Charlie made his way as far as he could from the sailor. He needed to get down to the hold where there would be the least chance of being discovered but that alone would be tricky. His eyes scanned the ship to see where the hold was. Eventually he spotted a hatch that surely would lead to the hold. He timed his descent into the hold with absolute precision. It was vital for him that no one see or hear him or he would be tossed off the ship and his dream would be gone. Charlie felt his confidence grow as he made his way through the cargo in the hold and he found a spot behind two large crates that was fairly well concealed. He hunted for some sacking or canvas that he could use to make a makeshift bed. His body was extremely weary after the long days of travel and he yearned to lie down and rest. Before long he fell into a deep sleep.
The rolling motion woke him, and for a minute Charlie could not remember where he was. It took him a few seconds to realize that he was aboard the ship and then it dawned on him that they must have set sail as he could feel the movement of the ship under his body. He had done it – he was going to America. He had to stop himself from shouting out a triumphant call, but he smiled to himself with a self-satisfied smile. His dreams were beginning.
Days passed and the rolling motion that was comforting to Charlie and the promise of his dreams soon became detestable to him. He felt nauseous most of the time and he had to hide often when sailors came down to the hold to get food supplies for the day. He had to be careful that he only took a little food at a time so as not to be discovered. He wondered how long the journey would take and he desperately yearned for the fresh sea air to blow on his face and the spray of water to wash over him. That night Charlie could bear it no longer. He didn’t realize that one has to sacrifice and sometimes endure hardship to reach your dreams. He waited till it was dark and the ship was silent. He knew he was risking much but he had to get on the deck just for a brief moment so that he wouldn’t lose his sanity and to give him strength for the rest of the journey.He crept carefully up to the deck, his eyes adjusting to the night darkness. He slipped out onto the deck and made his way along the side of the ship to the life raft. He quickly climbed inside the little boat and breathed a sigh of relief. It felt so good to feel the wind on his face and he breathed the crisp fresh air as though it was the last air he would ever receive. He lay there far longer than he should have, but the thought of going back down to that hold suffocated him.
“What have we here?” came a gruff and slightly inebriated voice. Charlie froze and his blood ran cold.“Looks like a little rat has been hiding amongst us,” the voice continued sarcastically. “Hey Jack, get over here and see what I’ve found.”
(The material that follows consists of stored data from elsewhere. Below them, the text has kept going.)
-- ==== Sys2Proof/Machine/MemRun.lean ====
section
/-!
DEFINITION. Sys2Proof/Machine/MemRun.lean: performing the memory commands of the P and V queues: scalar accesses, atomics,
PUB, ACQ and the FLEET instructions (R170 to R176, R201, R211, R212, R214, R215), vector loads and stores, scatters and
VAPPEND (R152, R153, R168, R413, R414, R424 to R427), the probe pass of CPIX (R190), strip buffers (R186), the memory of
virtual processors, and what a retired vector access records (R287 to R294).
-/
namespace Sys2Proof.Machine

/-- What performing a command comes to: it is done; it is done and a late trap follows (R233); it stops with a late trap
and stays, as a command that resumes (R79, R246); part of it is done without a trap; or it cannot be performed yet. -/
inductive Perf where
  | done (s : State)
  /-- a VLDF is done, shortened to its first k elements (R247) -/
  | short (s : State) (k : Nat)
  /-- part of it is performed, and the command stays as it is given (R78, R81, R217) -/
  | part (s : State) (c : Cap)
  | trap (s : State) (t : Trap)
  | stop (s : State) (t : Trap) (c : Cap)
  | wait
  deriving DecidableEq, Repr

/-! ### Trace writes (R287 to R294) -/

/-- A trace write at the home of a virtual address, through the seat's context: nothing is counted and no watchpoint
fires; a fault sets TRCCTL.ERR, and an address on MT 4 faults (R145). A range of at most 4096 bytes lies in one page
when its end does. `none` while that page migrates: the write waits (R162). -/
def State.traceWrite (s : State) (key : Nat) (va : Word) (bs : List Byte) : Option State :=
  match s.seat key with
  | none => some s
  | some q =>
    if q.sr.trcErr then some s
    else
      match s.translate (q.engine key) .estore va with
      | (.ok h, s) => some (s.homePut h.pa bs)
      | (.fault _, s) => some (s.mapSeat key fun q => { q with sr := { q.sr with trcErr := true } })
      | (.wait, _) => none

/-- A record's bytes: the header {TYPE, LEN}, then the rest, zero-padded to LEN (R290). -/
def recordBytes (ty len : Nat) (rest : List Byte) : List Byte :=
  (leBytes 2 (ty * 4096 + len) ++ rest ++ List.replicate len 0).take len

/-- The SYNC record (Table 14.2). -/
def syncRecord (dropped : Word) (time : Nat) : List Byte :=
  recordBytes 1 16 ([0, 0] ++ leBytes 4 dropped.toNat ++ leBytes 8 time)

/-- A record written to the sample buffer (R289, R291): PAD and SYNC before it where a 4 KiB boundary asks for them; one
that does not fit is counted in DROPPED, and so is every record while PAGES is 0. `none` while a page of it migrates. -/
def State.writeRecord (s : State) (key : Nat) (rec : List Byte) : Option State :=
  match s.seat key with
  | none => some s
  | some q =>
    let size := 4096 * q.sr.ssize.toNat
    if q.sr.trcErr then some s
    else
      let o := q.sr.swptr.toNat
      let l := rec.length
      let pad := if o % 4096 ≠ 0 ∧ 4096 < o % 4096 + l then 4096 - o % 4096 else 0
      let sync := if o % 4096 = 0 ∨ pad ≠ 0 then 16 else 0
      let total := pad + sync + l
      if size < total + (o - q.sr.srdptr.toNat) then
        some (s.setSeat key { q with sr := { q.sr with dropped := q.sr.dropped + 1 } })
      else
        let at_ := fun (k : Nat) => (q.sr.sbase ++ 0#12) + BitVec.ofNat 64 (k % size)
        (((if pad = 0 then some s else s.traceWrite key (at_ o) (recordBytes 0 pad [])).bind fun s =>
          if sync = 0 then some s else s.traceWrite key (at_ (o + pad)) (syncRecord q.sr.dropped s.devtime)).bind fun s =>
          s.traceWrite key (at_ (o + pad + sync)) rec).map fun s => s.mapSeat key fun q =>
            if q.sr.trcErr then q else { q with sr := { q.sr with swptr := q.sr.swptr + BitVec.ofNat 64 total } }

/-- The retired-vector ring (R294): while RVBASE is not 0, an entry, and RVCNT one up. `pop` is the number of active
elements; one that its field cannot hold reads 8191, DESIGN CHOICE (assumption 28). An access without an active element leaves
FIRST and LAST open: free values. The command waits while the entry's page migrates. -/
def State.retire (s : State) (key : Nat) (c : Cap) (t : Shape) (vl pop : Nat) (span : List (Nat × Nat)) : Perf :=
  match s.seat key with
  | none => .done s
  | some q =>
    if q.sr.rvbase = 0 then .done s
    else
      let wid := t.fmt.width.log2 - 2
      let first := match span.head? with | some x => BitVec.ofNat 64 x.1 | none => Config.freeWord s.freeN
      let last := match span.getLast? with | some x => BitVec.ofNat 64 (x.1 + x.2 - 1) | none => Config.freeWord s.freeN
      let s := { s with freeN := s.freeN + 1 }
      let word := vl + wid * 2 ^ 13 + min 8191 pop * 2 ^ 16
      let va := (q.sr.rvbase ++ 0#13) + BitVec.ofNat 64 (32 * (q.sr.rvcnt.toNat % 256))
      match s.traceWrite key va (leBytes 8 word ++ leBytes 8 c.pc.toNat ++ leBytes 8 first.toNat ++ leBytes 8 last.toNat) with
      | none => .wait
      | some s => .done (s.mapSeat key fun q => { q with sr := { q.sr with rvcnt := q.sr.rvcnt + 1 } })

/-! ### Addresses -/

/-- One element's access: its index, its byte address, its bytes, and for a 4-bit element its nibble. -/
structure EAcc where
  i : Nat
  va : Word
  n : Nat
  nib : Option Nat
  deriving DecidableEq, Repr

/-- Element i of a vector access (Table 20.18, R427). The offset of a 4-bit element runs in nibbles. -/
def eaccOf (c : Cap) (q : Seat) (a : VAddr) (t : Shape) (i : Nat) : EAcc :=
  let w := t.fmt.width
  let e : Int := w / 8
  let b := c.x
  let st := c.y.toInt
  let at_ (base : Word) (k : Nat) : EAcc :=
    if w = 4 then ⟨i, base + BitVec.ofNat 64 (k / 2), 1, some (k % 2)⟩
    else ⟨i, base + BitVec.ofInt 64 (e * k), w / 8, none⟩
  match a with
  | .unit => at_ b i
  | .strided => ⟨i, b + BitVec.ofInt 64 (i * st), w / 8, none⟩
  | .pitched => at_ (b + BitVec.ofInt 64 ((i / t.w : Nat) * st)) (i % t.w)
  | .indexed scaled =>
    match c.b with
    | none => ⟨i, b, w / 8, none⟩
    | some tb =>
      let k := intValue tb.fmt (readElem q.plane tb i)
      ⟨i, b + BitVec.ofInt 64 (if scaled then k * e else k), w / 8, none⟩

/-- An element whose access has been translated. -/
structure EHit where
  acc : EAcc
  hit : Hit
  deriving DecidableEq, Repr

/-- A pass of translations: the elements before the first fault, the fault with its element, and whether one waits for a
page that is migrating (R162). -/
structure Pass where
  hits : List EHit
  bad : Option (Nat × Trap)
  wait : Bool
  st : State
  deriving DecidableEq, Repr

/-- Translation of a vector access, ascending. With `probe` every element is translated whatever faults below it (R153);
otherwise the first fault ends the pass (R152). A watchpoint is met only by an access that no fault stops. -/
def passOver (key : Nat) (q : Seat) (c : Cap) (k : AKind) (probe : Bool) : List EAcc → State → Pass
  | [], s => ⟨[], none, false, s⟩
  | a :: rest, s =>
    let (x, s) :=
      if a.va.toNat % a.n ≠ 0 then ((.fault aAlign : Xl), s) else s.translate (q.who key) k a.va
    let watch := if c.unwatched then none else { q with noWatch := false }.watchHit a.va.toNat a.n k.writes
    match x, watch with
    | .fault f, _ =>
      let p : Pass := if probe then passOver key q c k probe rest s else ⟨[], none, false, s⟩
      ⟨[], some (a.i, trapOf f a.va c.pc), p.wait, p.st⟩
    | .wait, _ =>
      let p := passOver key q c k probe rest s
      ⟨[], none, true, p.st⟩
    | .ok _, some wk =>
      let p : Pass := if probe then passOver key q c k probe rest s else ⟨[], none, false, s⟩
      ⟨[], some (a.i, watchTrap wk a.va c.pc), p.wait, p.st⟩
    | .ok h, none =>
      let p := passOver key q c k probe rest s
      ⟨⟨a, h⟩ :: p.hits, p.bad, p.wait, p.st⟩

def EHit.passed (x : EHit) : Passed :=
  ⟨x.acc.i, x.acc.va, x.acc.n, x.acc.nib, x.hit.pa, x.hit.mt, x.hit.plc, x.hit.frame⟩
def Passed.ehit (x : Passed) : EHit := ⟨⟨x.i, x.va, x.n, x.nib⟩, ⟨x.pa, x.mt, x.plc, x.frame⟩⟩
A second sailor joined the first and they eyed Charlie out like cats about to pounce on a poor defenseless mouse.
“Well, well,” the man called Jack said, “seems we have a stowaway. The captain will have you beaten for this boy.”
“Aye,” the other sailor replied gleefully, “and he might even feed you to the sharks.”
Charlie felt terrified. Again his dreams had been shattered and he silently cursed himself for being stupid enough to come on deck. He had thrown away his own dreams for lack of wisdom and patience.
The bigger sailor scooped Charlie up in his arms and out of the life boat. He held on to Charlie as he wriggled and squirmed.
“There’s nowhere to run boy,” he laughed.
They made their way down to the Captain’s quarters and Charlie trembled within. He knew the Captain would be very angry as each journey was planned with precision and the amount of food calculated carefully. He determined that he would do everything to please the captain and would try not to antagonize him further. He imagined the Captain to be a strict disciplinarian who ran a tight ship and Charlie was not looking forward to his wrath.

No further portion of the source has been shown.